Architecture choices fall into two categories. Either sensors are bundled with the wireless system, or the wireless system can connect to the user's preferred transmitter. This choice also affects whether the wireless network is open to solutions from multiple vendors or not.
The final issue is power. A truly wireless radio system must be able to power itself and the attached sensor while meeting the requirements of safe operation in a hazardous area. All the commercial systems on the market today use lithium batteries, which are typically rated as intrinsically safe. Typical battery life for tubing and casing applications is measured in years. Some vendors also have intrinsically safe solar/battery systems for longer life or more challenging applications.
Using the Data
The ultimate purpose of gathering data is for decision-making. Key implementation decisions relate to how and where data will be analyzed and what actions will be taken. One of the most important design decisions is determining how much local control is executed on-site at the RTU. This can vary from none to virtually all well logic occurring at the site. Actions can include shutting in the well or otherwise controlling assets on the ground based on wellhead pressures or other data (e.g. tank levels) that is processed locally in the RTU or remotely.
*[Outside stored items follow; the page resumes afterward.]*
-- ==== Sys2Proof/Certificates/Slice0/Obligations.lean ====
section
/-! DEFINITION. The statements for the provers: what a step is, what holds at all times, what each command changes and leaves, and what each
command does when it has its own effect. A next state that ends in `commitTest` is the state written before it, tested afresh by the commit
unit, which is told of the events of R119 and of nothing else; what that test does is stated in `CommitUnitStartsACommit`, and when the new ratings
of pieces are such events in `MeasurementsAreApplied`. -/

open Sys2Proof Sys2Proof.Machine

/-! ## The machine -/

/-- A step takes the command at the front of the queue: it is that command's effect on the state with the queue's rest. With no command waiting the part
idles (the model's choice, log 1). -/
def Obligations.StepTakesTheFront : Prop :=
  (∀ (c : Instr) (q : List Instr) (s : State), step { s with pending := c :: q } = exec c { s with pending := q }) ∧
  (∀ s : State, s.pending = [] → step s = .next s)

/-- Every command ends in a next state, in every state of the part, and leaves the commands that wait as they were. -/
def Obligations.EveryCommandEndsInNext : Prop := ∀ (c : Instr) (s : State), ∃ t, exec c s = .next t ∧ t.pending = s.pending

/-- The part after the first power-on of a factory-fresh part: the values the rules give, the two banks EMPTY among them (R45). That no hold cause is
present is the model's choice (log 5): PFW is not asserted at that power-on, for R164 adds POWER where it is. -/
def Obligations.ResetValues : Prop :=
  let s := State.reset
  let a := s.accounts
  (s.pieces = [] ∧ s.jobs = [] ∧ s.orders = [] ∧ s.queue = [] ∧ s.slot = none ∧ s.mailingDate = none ∧ s.fundsMark = none) ∧
    (s.settings.vectorBase = 0 ∧ s.settings.noticeMode = .pulse ∧ s.settings.tTake = 50 ∧ s.settings.tResult = 800 ∧
      s.settings.maxOutstanding = 2 ∧ s.settings.lowThreshold = 0) ∧
    (s.printer = .notReady ∧ s.sensorWord = 0 ∧ s.franking = .unconfigured ∧ s.causes.isEmpty = true ∧ s.capture = none) ∧
    (∀ i : Fin 4, s.monitors[i].settings.mask = 0 ∧ s.monitors[i].settings.polarity = .high ∧ s.monitors[i].settings.function = .any ∧
      s.monitors[i].settings.action = .notify ∧ s.monitors[i].previous = false) ∧
    (∀ c : Fin 8, s.channels[c].enable = decide (c = 0) ∧ s.channels[c].pending = false ∧ s.channels[c].underService = false ∧
      s.channels[c].latest = none ∧ s.channels[c].count = 0) ∧
    (s.gne = false ∧ s.gneSaved = false ∧ s.resetWait = none ∧ s.holdWaiting = [] ∧ s.lockoutFlag = false) ∧
    (a.d = 0 ∧ a.e = 0 ∧ a.a = 0 ∧ a.t = 0 ∧ a.n = 0 ∧ a.creditNumber = 0 ∧ a.lastUsed = none ∧ a.printed = 0 ∧ a.voided = 0 ∧
      a.spoiled = 0 ∧ a.openOrders = []) ∧
    (s.banks.a.state = .empty ∧ s.banks.b.state = .empty ∧ s.pendingSwitch = none ∧ s.ratingRef = none ∧ s.load.accepted = 0 ∧
      s.load.flawed = false) ∧
    (s.counters.discardedFrames = 0 ∧ s.counters.unknownRecords = 0 ∧ s.counters.orphans = 0 ∧ s.counters.lateMeasurements = 0 ∧
      s.counters.lateRecords = 0 ∧ s.counters.lateResults = 0) ∧
    (s.lineFramer.phase = .hunt ∧ s.lineFramer.bytes = [] ∧ s.printFramer.phase = .hunt ∧ s.printFramer.bytes = [])

/-- The invariants hold right after reset. -/
def Obligations.SafeAtReset : Prop :=
  State.reset.AccountsSafe ∧ State.reset.OrdersSafe ∧ State.reset.FrankingSafe ∧ State.reset.ListsSafe ∧ State.reset.TariffSafe ∧
    State.reset.NoneReady

/-- A part held in reset or without power takes nothing (R200): a command changes it only if it is an event of the pins or of the power. PFW's level
is followed all the same, and nothing else changes with it. -/
def Obligations.NothingTakenWithoutPower : Prop :=
  ∀ s : State, s.power ≠ .on →
    (∀ c : Instr, c ≠ .pfwAssert → c ≠ .pfwRelease → c ≠ .resetAssert → losesOrdinary c = false → exec c s = .next s) ∧
    exec .pfwAssert s = .next { s with pins := { s.pins with pfw := true } } ∧
    exec .pfwRelease s = .next { s with pins := { s.pins with pfw := false } }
Users also must determine if and how the data will be taken out of the oilfield and where it will be stored. Backhaul solutions can be private radio networks, satellite modems, cellular networks or land lines. Remote monitoring systems collect and store data and permit the user to view and analyze long-term performance trends. Some organizations have their own dedicated data historians for analysis. In either case, the goal is to permit the user to analyze long-term performance trends that will allow the enterprise to operate the field safely and to optimize production. A remote monitoring system may also provide alarms that help prevent spills and prevent equipment failure or damage.
There are no one-size-fits-all solutions in the oilfield or for remote monitoring. While there are common building blocks, a system that monitors tubing and casing pressures is part of an overall remote monitoring solution.